Saved data entries:
*** Begin section ***
/-- A journal entry, 32 bytes of hub SRAM: its sequence number and what it records (R368, log 113). -/
structure JEntry where
  seq : Nat
  act : JAct
deriving DecidableEq, Repr

/-- The state of the scheduler that a checkpoint holds: table, pool, renamed versions, triggers, and the queues' HEADs (R368). -/
structure SchedImage where
  table : List NodeEnt := []
  pool : List PoolEnt := []
  renames : List Rename := []
  chunksUsed : List (Fin 1024 × Nat) := []
  triggers : KV Trigger := []
  heads : KV (BitVec 32) := []
deriving DecidableEq, Repr

/-- What waits while no scheduler core is active, in arrival order (R369): the end of an instance with its logical time, a failed node, an
instance ended by a fatal condition, an instance that returns to the pool. -/
inductive Held where
  | ended (node t : Nat)
  | failed (node : Nat)
  | fatal (node : Nat)
  | back (p : PoolEnt)
deriving DecidableEq, Repr

/-- The instruction memory of a scheduler core, 256 KiB of SECDED words: the errors that stand in it, by byte address, uncorrectable or
not (R368). Its contents are the firmware's. -/
structure CoreMem where
  errs : List (Nat × Bool) := []
deriving DecidableEq, Repr

/-- The scheduler cores and their journal (R368, R369). -/
structure Cores where
  imem : Vector CoreMem 2 := Vector.replicate 2 {}
  active : Fin 2 := 0
  standby : Bool := true
  halted : Bool := false
  /-- the standby takes over -/
  taking : Bool := false
  /-- sequence number of the latest journal entry -/
  jseq : Nat := 0
  /-- the entries since the latest checkpoint, oldest first; the number at which the checkpoint stands and what it holds; and the copy of
  the journal in LP6 -/
  journal : List JEntry := []
  checkpoint : Nat := 0
  image : SchedImage := {}
  mirror : List JEntry := []
  /-- what is held while no core is active, in arrival order -/
  held : List Held := []
deriving DecidableEq, Repr

/-- Power and bring-up states (R438, R440, R441). -/
inductive PowerSt where
  | d0 | d3entry (since : Nat) | d3hot | recovery | off
  /-- bring-up trains the pair link (step 4) -/
  | boot
deriving DecidableEq, Repr

/-- The boot image and the fuses (R441), and whether a partner is connected (R440). -/
structure Boot where
  flash : List (BitVec 8) := []
  keyDigest : BitVec 256 := 0
  minVersion : BitVec 32 := 0
  partner : Bool := false
deriving DecidableEq, Repr

/-- What the part has sent to the world: MSI-X vectors, DOE answers, buffers written, the trip output. -/
inductive HostOut where
  | msix (v : BitVec 11)
  | doe (answer : List (BitVec 8))
  | snoop (line : BitVec 46)
  | snoopAnswer (line : BitVec 46) (data : BitVec 512)
  | pairData (line : BitVec 46) (data : BitVec 512) (poison : Bool)
  | readData (line : BitVec 46) (data : BitVec 512) (poison : Bool)
  | memWritten (line : BitVec 46)
  | uncorrectable (line : BitVec 46)
  /-- a host line that a home slice held goes back to the host (R438) -/
  | released (line : BitVec 46) (data : BitVec 512)
  | thermalTrip
deriving DecidableEq, Repr

/-- A vote-class flit in the mesh (R394): destination (none: the hub), content, and the mesh cycle at which it arrives; and the first link
of its way until it has passed it: the sending tile, the next one, and the mesh cycle (R396). -/
structure Flit where
  dst : Option Tid
  bits : BitVec 128
  due : Nat
  link : Option (Tid × Tid × Nat) := none
deriving DecidableEq, Repr
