/-- The key-value words of a context are abandoned: what each still does is done as soon as it can be. -/
def State.abandonAll (s : State) (w : Who) : State :=
  let s := s.detachHidden w
  let s' := (s.bank w).kvRuns.foldl (fun s r => ((s.addOrphan (.run w r)).pumpOrphan).returnGrant w r.grant) s
  s'.modBank w fun b => { b with kvRuns := [] }

end Sys2Proof.Machine
end

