-- ==== Sys2Proof/Machine/Frames.lean ====
section
/-! DEFINITION. Token pushes, handle and CSR images, the bytes of a trap frame, freezing a C queue
(R33 to R35, R116, R262, R266, R374, R376, R379 to R382, R392). -/
namespace Sys2Proof.Machine

/-! ## Token FIFOs (R33, R34) -/

/-- The pushes that find room, and what still waits. -/
def Queues.tryPush (x : Queues) (q : QName) (p : Push) : Push × Queues :=
  match q with
  | .l => if p.down && x.lc < 16 then ({ p with down := false }, { x with lc := x.lc + 1 }) else (p, x)
  | .s => if p.up && x.sc < 16 then ({ p with up := false }, { x with sc := x.sc + 1 }) else (p, x)
  | .c =>
    let (d, x) := if p.down && x.cs < 16 then (false, { x with cs := x.cs + 1 }) else (p.down, x)
    let (u, x) := if p.up && x.cl < 16 then (false, { x with cl := x.cl + 1 }) else (p.up, x)
    ({ p with down := d, up := u }, x)

/-- Nothing is left to push. -/
def Push.none (p : Push) : Bool := !p.down && !p.up

/-- The pushes of a word that retires; they wait behind earlier pushes of its queue and while a FIFO holds 16 tokens. -/
def Queues.push (x : Queues) (q : QName) (p : Push) : Queues :=
  if x.pend.any (·.1 == q) then (if p.none then x else { x with pend := x.pend ++ [(q, p)] })
  else
    match x.tryPush q p with
    | (r, x) => if r.none then x else { x with pend := x.pend ++ [(q, r)] }

/-- The token bits of a word; those of `apx.beg` and `apx.end` are never applied (R418). -/
def tkOf (word : BitVec 48) : BitVec 4 := if (opOf word).toNat = 0xD0 || (opOf word).toNat = 0xD1 then 0 else (hdrOf word).tk

/-- What a word does to the tokens when it retires, by its token bits (R33). -/
def pushOf (q : QName) (word : BitVec 48) : Push :=
  let tk := (tkOf word).toNat
  match q with
  | .l => { down := bit tk 2, word }
  | .c => { down := bit tk 2, up := bit tk 0, word }
  | .s => { up := bit tk 0, word }

/-- The pops that a word's token bits ask for: from upstream and from downstream. -/
def popsOf (q : QName) (tk : BitVec 4) : Bool × Bool :=
  match q with
  | .l => (false, bit tk.toNat 1)
  | .c => (bit tk.toNat 3, bit tk.toNat 1)
  | .s => (bit tk.toNat 3, false)

/-- Tokens that the pops of a word take from its FIFOs, when every one of them holds one. -/
def Queues.pop (x : Queues) (q : QName) (tk : BitVec 4) : Option Queues :=
  let (u, d) := popsOf q tk
  match q with
  | .l => if d && x.cl = 0 then none else some { x with cl := x.cl - b2n d }
  | .s => if u && x.cs = 0 then none else some { x with cs := x.cs - b2n u }
  | .c => if (u && x.lc = 0) || (d && x.sc = 0) then none else some { x with lc := x.lc - b2n u, sc := x.sc - b2n d }


/-- A tile's signature covers one more word (R395). -/
def Tile.sign (t : Tile) (word : BitVec 48) : Tile := { t with sig := BitVec.ofNat 32 (crcUpd t.sig.toNat (leBytes word.toNat 6)) }

/-- A word of a context retires: the tile's signature covers it, and so does, D cycles later, that of the tile of its trailing copy (R395,
R409). -/
def State.signWord (s : State) (w : Who) (word : BitVec 48) : State :=
  let s := s.modTile (Who.tile w) fun t => t.sign word
  match partnerOf w with
  | some v => if (s.ctx v).status = .mirror w then s.modCtx v fun c => { c with signs := c.signs ++ [(s.now + lockDelay w, word)] } else s
  | none => s

/-- A queue word of a context retires (R35): the tile's signature covers it, and its pushes are made. -/
def State.retireWord (s : State) (w : Who) (q : QName) (p : Push) : State :=
  (s.signWord w p.word).modBank w fun b => b.modQ fun x => x.push q p

/-! ## Readings of registers as numbers -/

/-- The attribute word of a handle (R116). -/
def Handle.attr (h : Handle) : Nat :=
  b2n h.valid + flag h.ready 1 + flag h.pinned 2 + flag h.rd 3 + flag h.w 4 + flag h.x 5 + flag h.prv 6 +
    h.kind.toNat * 2 ^ 7 + h.size.toNat * 2 ^ 9 + flag h.rep 11

/-- TRAPCAUSE (R374). -/
def Csrs.trapcause (c : Csrs) : Nat := c.trapCode.toNat + c.trapClass.toNat * 2 ^ 8 + flag c.mck 62 + flag c.inh 63

/-- ISTATE (R342). -/
def Bank.istate (b : Bank) : Nat :=
  match b.inst with
  | none => 0
  | some i => b2n i.abt + flag i.priv 1 + flag i.lstep 2 + flag i.coop 3 + min i.att 255 * 2 ^ 8

def framebaseVa (c : Csrs) : Nat := c.framebase.toNat * 2 ^ 16

/-- CCYCLE (R5, R341): the number of the latest C-cycle, also while the queue is frozen before the next one: the count of a queue whose word
for C36 stands is 35. DESIGN CHOICE, log 128. -/
def Bank.ccycle (b : Bank) : Nat := b.c.cc - 1

/-! ## The bytes of a frame (R379 to R381) -/

/-- A handle as 32 bytes: va, attr, id, reserved. -/
def handleBytes (h : Handle) : List Byte :=
  leBytes h.va.toNat 8 ++ leBytes h.attr 8 ++ leBytes (if h.valid then h.id.toNat else 0) 8 ++ leBytes 0 8

/-- A latch record. -/
def latchBytes (l : Latch) : List Byte :=
  let (k, hi, lo) := l.pair.getD (0, {}, {})
  leBytes l.rem 2 ++ leBytes l.val.tag.code 1 ++ leBytes (b2n l.wn + 2 * l.nd.toNat + flag l.pair.isSome 5) 1 ++
    leBytes (l.maskK.toNat + 8 * l.maskMode.toNat) 1 ++ leBytes l.flags.toNat 1 ++ leBytes k.toNat 1 ++ leBytes 0 1 ++
    leBytes l.attz.toNat 4 ++ leBytes 0 4 ++ leBytes l.val.bits.toNat 256 ++ leBytes hi.bits.toNat 256 ++
    leBytes lo.bits.toNat 256 ++ leBytes 0 240

/-- A queue entry record. -/
def entryBytes (e : Entry) : List Byte :=
  leBytes e.word.toNat 6 ++
    leBytes (b2n e.guard + flag e.co 1 + flag e.issued 2 + flag e.recap 3 + flag e.skip 4 +
      flag ((e.handle 0).2.valid) 5 + flag ((e.handle 1).2.valid) 6 + flag e.popped 7) 1 ++
    leBytes e.pf.toNat 1 ++ leBytes e.pc.toNat 8 ++ leBytes e.pos 4 ++ leBytes e.mpc 2 ++ leBytes 0 2 ++ leBytes e.pfInfo.toNat 8 ++
    (e.sc.toList.flatMap fun x => leBytes x.toNat 8) ++ leBytes (e.handle 0).1.toNat 1 ++ leBytes (e.handle 1).1.toNat 1 ++ leBytes 0 62

/-- What the header of a frame says of its trap. -/
structure FrameHead where
  pc : BitVec 60
  fpc : BitVec 60 := 0
  fq : BitVec 8 := 0
  fidx : Nat := 0
deriving DecidableEq, Repr

/-- The 0x2600 bytes of header and registers. -/
def frameHeader (b : Bank) (h15 : Handle) (k : FrameHead) : List Byte :=
  let c := b.csr
  let n8 (x : Nat) := leBytes x 8
  let n1 (x : Nat) := leBytes x 1
  n8 c.trapcause ++ n8 c.trapinfo.toNat ++ n8 k.pc.toNat ++ n8 k.fpc.toNat ++ n1 k.fq.toNat ++ n1 k.fidx ++
    n1 b.q.l.length ++ n1 b.q.c.length ++ n1 b.q.s.length ++ n1 b.c.latches.length ++ leBytes 0 2 ++
    n1 b.q.lc ++ n1 b.q.cl ++ n1 b.q.cs ++ n1 b.q.sc ++ leBytes b.c.vhold 4 ++ leBytes b.c.mskip 4 ++ leBytes 0 4 ++
    n1 ((List.range 8).foldl (fun a i => a + flag (b.r.preg (BitVec.ofNat 3 i)) i) 0) ++ n1 b.c.mprio.toNat ++ leBytes 0 6 ++
    n8 b.ccycle ++ n8 b.pts ++
    n8 c.fpflags.toNat ++ n8 c.attz.toNat ++ n8 c.lease.toNat ++ n8 c.qslip.toNat ++ n8 (b2n c.spdisc) ++
    b.r.lc.toList.flatMap (fun x => n8 x.toNat) ++ leBytes 0 104 ++
    ((List.range 32).flatMap fun i => n8 (b.r.sreg (BitVec.ofNat 5 i)).toNat) ++
    ((b.r.h.toList.take 15 ++ [h15]).flatMap handleBytes) ++
    b.r.m.toList.flatMap (fun x => leBytes x.toNat 32) ++
    (b.r.belt.toList ++ b.r.n.toList).map (fun v => BitVec.ofNat 8 v.tag.code) ++ leBytes 0 224 ++
    (b.r.belt.toList ++ b.r.n.toList).flatMap fun v => leBytes v.bits.toNat 256

/-- A frame as pieces at their offsets: header, latches in use, entries in use. -/
def framePieces (b : Bank) (h15 : Handle) (k : FrameHead) : List (Nat × List Byte) :=
  [(0, frameHeader b h15 k), (0x2600, b.c.latches.flatMap latchBytes), (0x6600, b.q.l.flatMap entryBytes),
    (0x8600, b.q.c.flatMap entryBytes), (0xA600, b.q.s.flatMap entryBytes)]

/-- Pieces are written as ordinary writes of the context. -/
def State.writePieces (s : State) (w : Who) (base : Nat) (ps : List (Nat × List Byte)) : State :=
  ps.foldl (fun s p => s.ctxPut w (base + p.1) (plain p.2) (p.2.length / 64 + 2)) s

/-! ## Freezing a C queue (R262, R266, R376) -/

/-- A matrix word in flight as an entry of the C queue, ISSUED, at its next chunk. -/
def matEntry (r : MatRun) : Entry where
  word := r.word
  guard := true
  issued := true
  popped := true
  pc := r.pc
  pos := r.pos
  mpc := r.chunk
  sc := #v[r.da, r.db, 0, 0]
  foldIn := (r.folds.map (·.rem)).foldl max 0

/-- The matrix word at the head gives back what it was granted or asked for and starts over from its checks (R262). -/
def State.dropHeadGrant (s : State) (w : Who) : State :=
  let s := (s.returnGrant w (s.bank w).c.grant).modCluster (Tid.cluster (Who.tile w)) fun x => x.modGov 0 fun g =>
    { g with
      used := g.used - (g.ready.filter (·.ofCtx w)).foldl (fun a r => a + r.units) 0
      reqs := g.reqs.filter fun r => !(r.ofCtx w && r.win == 0)
      ready := g.ready.filter fun r => !r.ofCtx w }
  s.modBank w fun b => b.modC fun c => { c with grant := none, prep := none, engSince := none, nextSince := none }

/-- The stream is frozen; an `acc.out` with rows left stands unissued at the head; a substitution is withdrawn, and a true execution is
not recorded (R262, R266, R428). -/
def State.freezeC (s : State) (w : Who) : State :=
  let (_, s) := (s.dropHeadGrant w).freezeStream w
  s.modBank w fun b =>
    let b := match b.c.accOut with
      | none => b
      | some a => { b with q := { b.q with c := { a.entry with popped := true, waits := false } :: b.q.c } }
    { b with
      c := { b.c with accOut := none }
      apx := b.apx.bind fun a => if a.subst then none else some { a with whole := false } }

/-- Matrix words in flight become entries before the others. -/
def Bank.matsToEntries (b : Bank) : Bank :=
  { b with q := { b.q with c := b.c.mats.map matEntry ++ b.q.c }, c := { b.c with mats := [] } }

/-- The captured copies of a bank's entries, by queue and index (R382). -/
def Bank.copies (b : Bank) : List (QName × Nat × BitVec 4 × Handle) :=
  let of (q : QName) (es : List Entry) := es.zipIdx.flatMap fun x => x.1.cp.map fun c => (q, x.2, c.1, c.2)
  of .l b.q.l ++ of .c b.q.c ++ of .s b.q.s

end Sys2Proof.Machine
end

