-- ==== Sys2Proof/Machine/Select.lean ====
section
/-! DEFINITION. Selection and sampling words: `argmax`, the top-k unit, `rng`, and the sampling unit's requests (R299 to R310). -/
namespace Sys2Proof.Machine

/-! ## argmax (R299) -/

/-- The lowest active lane with the greatest element, if any lane holds a number. -/
def argmaxLane (m : BitVec 256) (v : Vec) : Option Nat :=
  (v.lanes.zipIdx.foldl (fun (b : Option (Int × Nat)) x =>
    if !isActive m x.2 then b
    else match elemKey v.tag x.1, b with
      | none, b => b
      | some k, none => some (k, x.2)
      | some k, some (g, i) => if g < k then some (k, x.2) else some (g, i)) none).map (·.2)

def argmaxRun (f : FV) (w : Who) (e : Entry) : M CRes := do
  let a ← vecOf w f.sa
  checkTag a anyData
  let x := match argmaxLane (← maskOf w f) a with
    | none => 0xFFFFFFFF
    | some i => ((e.s 0).toNat + i) % 2 ^ 32
  return beltOf f { bits := BitVec.ofNat 2048 x, tag := .idx } 6

def execArgmax (h : Hdr) (f : FV) (s : State) : Host.Outcome State Fault Refusal :=
  .next (cWord (.argmax h f) h (wordOf 0xC0 h f.toBody) (lat 6) (argmaxRun f) s)

/-! ## The top-k unit (R300 to R302) -/

/-- An entry goes in at its place: greater values first, then lower indices. -/
def topkPlace (t : Tag) (v x : BitVec 32) : List (BitVec 32 × BitVec 32) → List (BitVec 32 × BitVec 32)
  | [] => [(v, x)]
  | (a, b) :: r =>
    let k := (elemKey t v.toNat).getD 0
    let g := (elemKey t a.toNat).getD 0
    if g < k || (k = g && x < b) then (v, x) :: (a, b) :: r else (a, b) :: topkPlace t v x r

/-- Insert of R301: the list keeps at most k entries. -/
def TopkList.insert (l : TopkList) (v x : BitVec 32) : TopkList := { l with entries := (topkPlace l.tag v x l.entries).take l.k }

/-- Lanes of a feed: active, not NaN, each with its lane number and element. -/
def feedLanes (m : BitVec 256) (v : Vec) (n : Nat) : List (Nat × BitVec 32) :=
  ((v.lanes.take n).zipIdx.filter fun x => isActive m x.2 && (elemKey v.tag x.1).isSome).map fun x => (x.2, BitVec.ofNat 32 x.1)

/-- The plain feed. -/
def TopkList.feed (l : TopkList) (m : BitVec 256) (v : Vec) (base : Nat) : TopkList :=
  (feedLanes m v v.tag.lanes).foldl (fun l x =>
    if (base + x.1) % 2 ^ 32 = 0xFFFFFFFF then l else l.insert x.2 (BitVec.ofNat 32 (base + x.1))) l

/-- The merge: an entry whose index is in the list is dropped. -/
def TopkList.merge (l : TopkList) (m : BitVec 256) (v xs : Vec) : TopkList :=
  (feedLanes m v 64).foldl (fun l y =>
    let x := BitVec.ofNat 32 (elem xs.bits 32 y.1)
    if x = 0xFFFFFFFF || l.entries.any (·.2 == x) then l else l.insert y.2 x) l

/-- The two entries that `topk.rd` pushes. -/
def TopkList.read (l : TopkList) : List Vec :=
  let low := match l.tag.fmt? with
    | some m => m.infPat + m.signBit
    | none => 0x80000000
  let n := l.entries.length
  [{ bits := ofElems l.tag.width (l.entries.map (·.1.toNat) ++ List.replicate (l.tag.lanes - n) low), tag := l.tag },
    { bits := ofElems 32 (l.entries.map (·.2.toNat) ++ List.replicate (64 - n) 0xFFFFFFFF), tag := .idx }]

/-- The oldest waiting `topk.rd` pushes its entries. -/
def Bank.topkPush (b : Bank) : Bank :=
  match b.topkRd with
  | [] => b
  | clr :: r => { b with topkRd := r, topkQ := b.topkQ ++ b.topk.read, topk := if clr then { b.topk with entries := [] } else b.topk }

/-- Every waiting `topk.rd` reads the list before a later feed changes it. -/
def Bank.topkFlush (b : Bank) : Bank := b.topkRd.foldl (fun b _ => b.topkPush) b

def execTopkRdPush (w : Who) (s : State) : Host.Outcome State Fault Refusal := .next (s.modBank w Bank.topkPush)

def topkRun (f : FV) (word : BitVec 48) (w : Who) (e : Entry) : M CRes := do
  let a ← vecOf w f.sa
  checkTag a anyData
  let k := bits (e.s 0).toNat 32 7
  let l := (← getB w).topk
  if bit f.var.toNat 0 then
    ensure (1 ≤ k && k ≤ 64) Cause.operandRange (wordInfo word)
    ensure ([Tag.fp32, .fp16, .bf16, .int32].contains a.tag) Cause.formatMismatch (tagInfo a.tag)
  else ensure (l.tag ≠ .empty && a.tag = l.tag) Cause.formatMismatch (tagInfo a.tag l.tag)
  let m ← maskOf w f
  modB w fun b =>
    let b := b.topkFlush
    let l := if bit f.var.toNat 0 then { tag := a.tag, k, entries := [] } else b.topk
    { b with topk := l.feed m a (bits (e.s 0).toNat 0 32) }
  return .plain 0

def execTopk (h : Hdr) (f : FV) (s : State) : Host.Outcome State Fault Refusal :=
  .next (cWord (.topk h f) h (wordOf 0xC1 h f.toBody) noLat (topkRun f (wordOf 0xC1 h f.toBody)) s)

def topkMrgRun (f : FV) (w : Who) : M CRes := do
  let a ← vecOf w f.sa
  let x ← vecOf w f.sb
  let l := (← getB w).topk
  checkTag a anyData
  checkTag x anyData
  ensure (l.tag ≠ .empty && a.tag = l.tag) Cause.formatMismatch (tagInfo a.tag l.tag)
  ensure (x.tag = .idx) Cause.formatMismatch (tagInfo x.tag .idx)
  let m ← maskOf w f
  modB w fun b =>
    let b := b.topkFlush
    { b with topk := b.topk.merge m a x }
  return .plain 0

def execTopkMrg (h : Hdr) (f : FV) (s : State) : Host.Outcome State Fault Refusal :=
  .next (cWord (.topkMrg h f) h (wordOf 0xC2 h f.toBody) noLat (fun w _ => topkMrgRun f w) s)

def topkRdRun (f : FV) (word : BitVec 48) (w : Who) : M CRes := do
  if f.me = 1 then illegal word
  let b ← getB w
  ensure (b.topk.tag ≠ .empty) Cause.formatMismatch 0
  if b.topkQ.length + 2 * b.topkRd.length > 6 then waitFor .other
  modB w fun b => { b with topkRd := b.topkRd ++ [bit f.var.toNat 0] }
  return .plain 0

def execTopkRd (h : Hdr) (f : FV) (s : State) : Host.Outcome State Fault Refusal :=
  .next (cWord (.topkRd h f) h (wordOf 0xC3 h f.toBody) noLat (fun w _ => topkRdRun f (wordOf 0xC3 h f.toBody) w) s)

/-! ## rng (R304) -/

def rngRun (f : FV) (w : Who) (e : Entry) : M CRes := do
  let k := bits (e.s 0).toNat 0 32
  let c := bits (e.s 0).toNat 32 32
  let m ← maskOf w f
  let u := bit f.var.toNat 0
  let x (i : Nat) : Nat :=
    if u then (roundFP32 (Num.ofInt (drawUniform k ((c + i) % 2 ^ 32)) (-24))).1 else drawRaw k ((c + i) % 2 ^ 32)
  return beltOf f (maskedVec m (if u then .fp32 else .idx) ((List.range 64).map x)) 2

def execRng (h : Hdr) (f : FV) (s : State) : Host.Outcome State Fault Refusal :=
  .next (cWord (.rng h f) h (wordOf 0xC7 h f.toBody) (lat 2) (rngRun f) s)

/-! ## The sampling unit (R305 to R310) -/

/-- Draws and acceptances outstanding, whose results are still to come. -/
def Bank.drawsOut (b : Bank) : Nat := (b.smpOut.filter fun r => match r with | .cfg .. => false | _ => true).length

/-- A word with a result waits while its context's SMP queue and outstanding requests number 8 (R308). -/
def smpRoom (w : Who) : M Unit := do
  let b ← getB w
  if b.smpQ.length + b.drawsOut ≥ 8 then waitFor .other

def smpSend (w : Who) (r : SmpReq) : M CRes := do
  modB w fun b => { b with smpOut := b.smpOut ++ [r] }
  return .plain 0

/-- A finite FP32 value above 0. -/
def posFP32 (x : Nat) : Bool := match fmtFP32.value x with
  | .fin s _ _ _ => !s
  | _ => false

def smpCfgRun (f : FK) (word : BitVec 48) (w : Who) (e : Entry) : M CRes := do
  let t := bits (e.s 1).toNat 0 32
  let tp := bits (e.s 1).toNat 32 32
  ensure (posFP32 t && posFP32 tp && !(Num.lt (Num.ofInt 1) (fmtFP32.value tp))) Cause.operandRange (wordInfo word)
  smpSend w (.cfg (BitVec.ofNat 6 (fkImm f 0 6)) (BitVec.ofNat 32 (bits (e.s 0).toNat 0 32)) (BitVec.ofNat 32 (bits (e.s 0).toNat 32 32))
    (BitVec.ofNat 32 t) (BitVec.ofNat 32 tp) (fkBit f 6))

def execSmpCfg (h : Hdr) (f : FK) (s : State) : Host.Outcome State Fault Refusal :=
  .next (cWord (.smpCfg h f) h (wordOf 0xC4 h f.toBody) noLat (smpCfgRun f (wordOf 0xC4 h f.toBody)) s)

def smpDrawRun (f : FV) (word : BitVec 48) (w : Who) (e : Entry) : M CRes := do
  let a ← vecOf w f.sa
  let x ← vecOf w f.sb
  checkTag a (· == .fp32)
  checkTag x (· == .idx)
  let m ← maskOf w f
  let lanes := drawLanes (bit f.var.toNat 0) m a.bits x.bits
  ensure (!lanes.isEmpty && !lanes.any fun i => fmtFP32.value (elem a.bits 32 i) == .inf false) Cause.operandRange (wordInfo word)
  smpRoom w
  smpSend w (.draw (BitVec.ofNat 6 (e.s 0).toNat) (bit f.var.toNat 0) m a.bits x.bits)

def execSmpDraw (h : Hdr) (f : FV) (s : State) : Host.Outcome State Fault Refusal :=
  .next (cWord (.smpDraw h f) h (wordOf 0xC5 h f.toBody) noLat (smpDrawRun f (wordOf 0xC5 h f.toBody)) s)

/-- Sibling lanes in draft order. -/
def siblings (x : Word) (n : Nat) : List Nat := (List.range n).map fun i => bits x.toNat (10 + 6 * i) 6

/-- Every active element is finite and not below −0. -/
def distOk (m : BitVec 256) (v : Vec) : Bool :=
  (List.range 64).all fun i => !isActive m i || (match fmtFP32.value (elem v.bits 32 i) with
    | .zero _ => true
    | .fin s _ _ _ => !s
    | .nan | .inf _ => false)

def smpAccRun (f : FV) (word : BitVec 48) (w : Who) (e : Entry) : M CRes := do
  let p ← vecOf w f.sa
  let q ← vecOf w f.sb
  checkTag p (· == .fp32)
  checkTag q (· == .fp32)
  let m ← maskOf w f
  let n := bits (e.s 0).toNat 6 4
  let ls := siblings (e.s 0) n
  ensure (distOk m p && distOk m q && n ≤ 8 && ls.Nodup && ls.all (isActive m) && sumList (accOperand m p.bits) ≠ 0 &&
    (n = 0 || sumList (accOperand m q.bits) ≠ 0)) Cause.operandRange (wordInfo word)
  smpRoom w
  smpSend w (.acc (BitVec.ofNat 6 (e.s 0).toNat) p.bits q.bits m ls)

def execSmpAcc (h : Hdr) (f : FV) (s : State) : Host.Outcome State Fault Refusal :=
  .next (cWord (.smpAcc h f) h (wordOf 0xC6 h f.toBody) noLat (smpAccRun f (wordOf 0xC6 h f.toBody)) s)

def execSmpRequestServe (w : Who) (s : State) : Host.Outcome State Fault Refusal := .next (s.serveSmp w)

end Sys2Proof.Machine
end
*** End section ***
*PROBLEM DESCRIPTION:* Using the data above, extract exactly the lines from the one that holds "let t := bits (e.s 1).toNat 0 32" to the one that holds "ensure (posFP32 t", both ends included, and no others.

*RESPONSE BOX:*
  let t := bits (e.s 1).toNat 0 32
  let tp := bits (e.s 1).toNat 32 32
  ensure (posFP32 t && posFP32 tp && !(Num.lt (Num.ofInt 1) (fmtFP32.value tp))) Cause.operandRange (wordInfo word)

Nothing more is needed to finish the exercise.